Please note, the risk measures we provide can be used independently or collectively to perform a risk assessment. When comparing two potential pink sheets, we recommend comparing similar pink sheets with homogenous growth potential and valuation from related markets to determine which investment holds the most risk.
Eastfield Resources Suggested Diversification Pairs
Pair trading is one of the very effective strategies used by professional day traders and hedge funds capitalizing on short-time and mid-term market inefficiencies. The approach is based on the fact that the ratio of prices of two correlating shares is long-term stable and oscillates around the average value. If the correlation ratio comes outside the common area, you can speculate with a high success rate that the ratio will return to the mean value and collect a profit.
The effect of pair diversification on risk is to reduce it, but we should note this doesn't apply to all risk types. When we trade pairs against Eastfield Resources as a counterpart, there is always some inherent risk that will never be diversified away no matter what. This volatility limits the effect of tactical diversification using pair trading. Eastfield Resources' systematic risk is the inherent uncertainty of the entire market, and therefore cannot be mitigated even by pair-trading it against the equity that is not highly correlated to it. On the other hand, Eastfield Resources' unsystematic risk describes the types of risk that we can protect against, at least to some degree, by selecting a matching pair that is not perfectly correlated to Eastfield Resources.
Check out Investing Opportunities to better understand how to build diversified portfolios, which includes a position in Eastfield Resources. Also, note that the market value of any company could be tightly coupled with the direction of predictive economic indicators such as signals in bureau of economic analysis. You can also try the Equity Search module to search for actively traded equities including funds and ETFs from over 30 global markets.

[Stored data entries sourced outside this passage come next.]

-- ==== Sys2Proof/Machine/Floor.lean ====
section
/-!
DEFINITION. The floor (ch. 11): page addresses and bands (R293, R294, R296, R297), the catalog and mounting (R298, R299),
snapshots and their sweeps (R300 to R311), verification (R312), and wear (R313 to R315).
-/

namespace Sys2Proof.Machine

/-- Change the floor. -/
def modFloor (s : State) (f : FloorSt → FloorSt) : State := { s with floor := f s.floor }

/-- The floor exists and is READY. -/
def floorReady (s : State) : Bool := decide (s.variant = .F) && decide (getF s pgFloor FLOOR_STATUS_STATE = 2)

/-! ### Addresses, bands and pages (R294, R296) -/

/-- A floor page address. -/
def fpaOf (band pos : Nat) : Nat := band * 65536 + pos

/-- The bit of BAD of a position's block: 16 · target + channel (Table 11.2). -/
def blockBit (pos : Nat) : Nat := pos % 128

def bandAt (s : State) (b : Nat) : BandEnt := tabGet {} s.floor.bands b
def setBand (s : State) (b : Nat) (e : BandEnt) : State := modFloor s (fun f => { f with bands := tabSet {} f.bands b e })

/-- The first usable position of a band at or after `p`: among 128 consecutive positions every block occurs once. -/
def usableFrom (e : BandEnt) (p : Nat) : Option Nat :=
  ((List.range 128).map (fun i => p + i)).find? (fun q => decide (q < 65536) && !bit e.bad (blockBit q))

/-- Free bands, in number. -/
def freeBands (s : State) : List Nat := ((List.range 4094).map (fun i => i + 2)).filter (fun b => decide ((bandAt s b).state = 0))

/-- Floor blocks marked bad. -/
def badBlocks (s : State) : Nat :=
  (s.floor.bands.map (fun e => ((List.range 128).map (fun i => b2n (bit e.2.bad i))).sum)).sum

/-- POWERED_SECONDS now. -/
def poweredSeconds (s : State) : Nat := s.floor.seconds + (s.ticks - s.floor.secAt) / 800000000

/-- The service life in powered seconds, and the budget set at format (R315). -/
def serviceLife : Nat := 220903200
def floorBudget : Nat := 3 * (12 * 2 ^ 40) * 255675 / 100

/-- Show the floor's registers (Tables 11.13, 11.14). -/
def showFloor (s : State) : State :=
  let s := setF (setF s pgFloor FLOOR_STATUS_FREE_BANDS (freeBands s).length) pgFloor FLOOR_STATUS_MULT_LOG2 s.floor.mult
  let used := if s.floor.budget = 0 then 0 else min 1023 (s.floor.written * 1000 / s.floor.budget)
  let s := setF s pgFloor FLOOR_WEAR_USED_PERMILLE used
  let s := setF s pgFloor FLOOR_WEAR_LIFE_PERMILLE (min 1023 (poweredSeconds s * 1000 / serviceLife))
  setF s pgFloor FLOOR_WEAR_BAD_BLOCKS (min 0xFFF (badBlocks s))

/-- Store a page and count its bytes (R313). -/
def storePage (s : State) (fpa : Nat) (data : List Byte) : State :=
  modFloor s (fun f => { f with pages := tabPut f.pages fpa (some (cellsOf 0 (fit 65536 data))), written := f.written + 65536 })

/-- A program or erase of a block fails: the block is marked bad (R296). A page whose program failed holds nothing that
passes a check. -/
def blockFails (s : State) (b pos : Nat) (pageToo : Bool) : State :=
  let e := bandAt s b
  let s := setBand s b { e with bad := putBit e.bad (blockBit pos) true }
  let s := errUnit (addF s pgFloor FLOOR_COUNT_PROGRAM_FAIL 1) HDR_ERR_SUMMARY_FLOOR pgFloor
  if pageToo then modFloor s (fun f => { f with pages := tabPut f.pages (fpaOf b pos) (some []) }) else s

/-- Program a page at the band's next usable position; a page whose FPA is listed in `fails` fails and is written again at
the next one. -/
def progPage (fails : List Nat) (s : State) (b : Nat) (data : List Byte) : Nat → State × Option Nat
  | 0 => (s, none)
  | fuel + 1 =>
    let e := bandAt s b
    match usableFrom e e.pos with
    | none => (s, none)
    | some p =>
      let s := setBand s b { e with pos := p + 1 }
      if fails.contains (fpaOf b p) then progPage fails (blockFails s b p true) b data fuel
      else (storePage s (fpaOf b p) data, some (fpaOf b p))

/-- A page as bytes; none when it is erased. -/
def readPage (s : State) (fpa : Nat) : Option (List Byte) := (tabFind s.floor.pages fpa).map (fun m => memReadN m 0 65536)

/-- Close a page with its CHECK at 0xFFF8. -/
def checkedPage (bs : List Byte) : List Byte := let b := fit 0xFFF8 bs; b ++ leBytes 8 (crc64 b)

/-- CHECK of a page holds. -/
def pageChecks (b : List Byte) : Bool := decide (field b 0xFFF8 8 = crc64 (b.take 0xFFF8))

/-- The band header (Table 11.2). -/
def bandHeader (b kind seq owner erase bad : Nat) : List Byte :=
  checkedPage (leBytes 4 0x1A5EF102 ++ leBytes 2 b ++ leBytes 2 kind ++ leBytes 8 seq ++ leBytes 4 owner ++ leBytes 4 erase ++ leBytes 16 bad)

/-- Erase a band and write its header (R297); blocks in `eraseBad` fail to erase. -/
def openBandRaw (fails : List Nat) (eraseBad : Nat) (s : State) (b kind owner : Nat) : State :=
  let e := bandAt s b
  let newBad := (List.range 128).filter (fun i => bit eraseBad i && !bit e.bad i)
  let s := modFloor s (fun f => { f with pages := tabClear f.pages (b * 65536) 65536, bandSeq := f.bandSeq + 1 })
  let s := setBand s b { e with erase := e.erase + 1, state := if kind = 0 then 3 else 1, reads := 0, owner := owner, pos := 0 }
  let s := newBad.foldl (fun s i => blockFails s b i false) s
  (progPage fails s b (bandHeader b kind s.floor.bandSeq owner (bandAt s b).erase (bandAt s b).bad) 129).1

/-! ### The catalog (R298, Tables 11.3 to 11.6) -/

/-- A resume entry's bytes. -/
def resumeBytes (e : ResumeEnt) : List Byte :=
  leBytes 8 e.jobId ++ leBytes 4 e.lastSnap ++ leBytes 1 e.reason ++ leBytes 1 e.stage ++ zeros 2 ++ leBytes 8 e.lastStep ++ leBytes 8 e.counter

/-- A snapshot entry's bytes. -/
def snapBytes (e : SnapEnt) : List Byte :=
  leBytes 4 e.id ++ leBytes 1 e.state ++ leBytes 1 e.fn ++ leBytes 1 e.verify ++ [0] ++ leBytes 8 e.jobId ++ leBytes 8 e.step ++
    leBytes 4 e.sealFpa ++ leBytes 4 e.badPages ++ leBytes 8 e.bytes ++ zeros 24

/-- A band entry's bytes. -/
def bandBytes (e : BandEnt) : List Byte :=
  leBytes 4 e.erase ++ leBytes 1 e.state ++ [0] ++ leBytes 2 (min 0xFFFF (e.reads / 1024)) ++ leBytes 16 e.bad ++
    leBytes 4 (if e.state = 0 ∨ e.state = 3 then 0 else e.owner)

/-- The newest locally sealed snapshot of a function. -/
def newestSnap (s : State) (n : Nat) : Option SnapEnt :=
  (s.floor.snaps.filter (fun e => decide (e.fn = n) && decide (e.state = 2))).foldl (fun a e => match a with
    | none => some e
    | some b => if b.step ≤ e.step then some e else some b) none

/-- Take the resume entries of the functions with an active manifest anew (Table 11.4); `reason` other than 0 names a
Bellows catalog or a cancelled warning. -/
def takeResume (s : State) (reason stage : Nat) : State :=
  (List.range 64).foldl (fun s n =>
    match (fnSt s n).manifest with
    | none => s
    | some m =>
      let e := newestSnap s n
      let r : ResumeEnt := {
        jobId := m.jobId, lastSnap := (e.map (fun e => e.id)).getD 0,
        reason := if reason ≠ 0 then reason else if isBusyFn s n then 0 else 3, stage := stage,
        lastStep := (e.map (fun e => e.step)).getD 0, counter := s.counter }
      modFloor s (fun f => { f with resume := tabSet {} f.resume n r })) s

Complementary Tools for Eastfield Pink Sheet analysis
When running Eastfield Resources' price analysis, check to measure Eastfield Resources' market volatility, profitability, liquidity, solvency, efficiency, growth potential, financial leverage, and other vital indicators. We have many different tools that can be utilized to determine how healthy Eastfield Resources is operating at the current time. Most of Eastfield Resources' value examination focuses on studying past and present price action to predict the probability of Eastfield Resources' future price movements. You can analyze the entity against its peers and the financial market as a whole to determine factors that move Eastfield Resources' price. Additionally, you may evaluate how the addition of Eastfield Resources to your portfolios can decrease your overall portfolio volatility.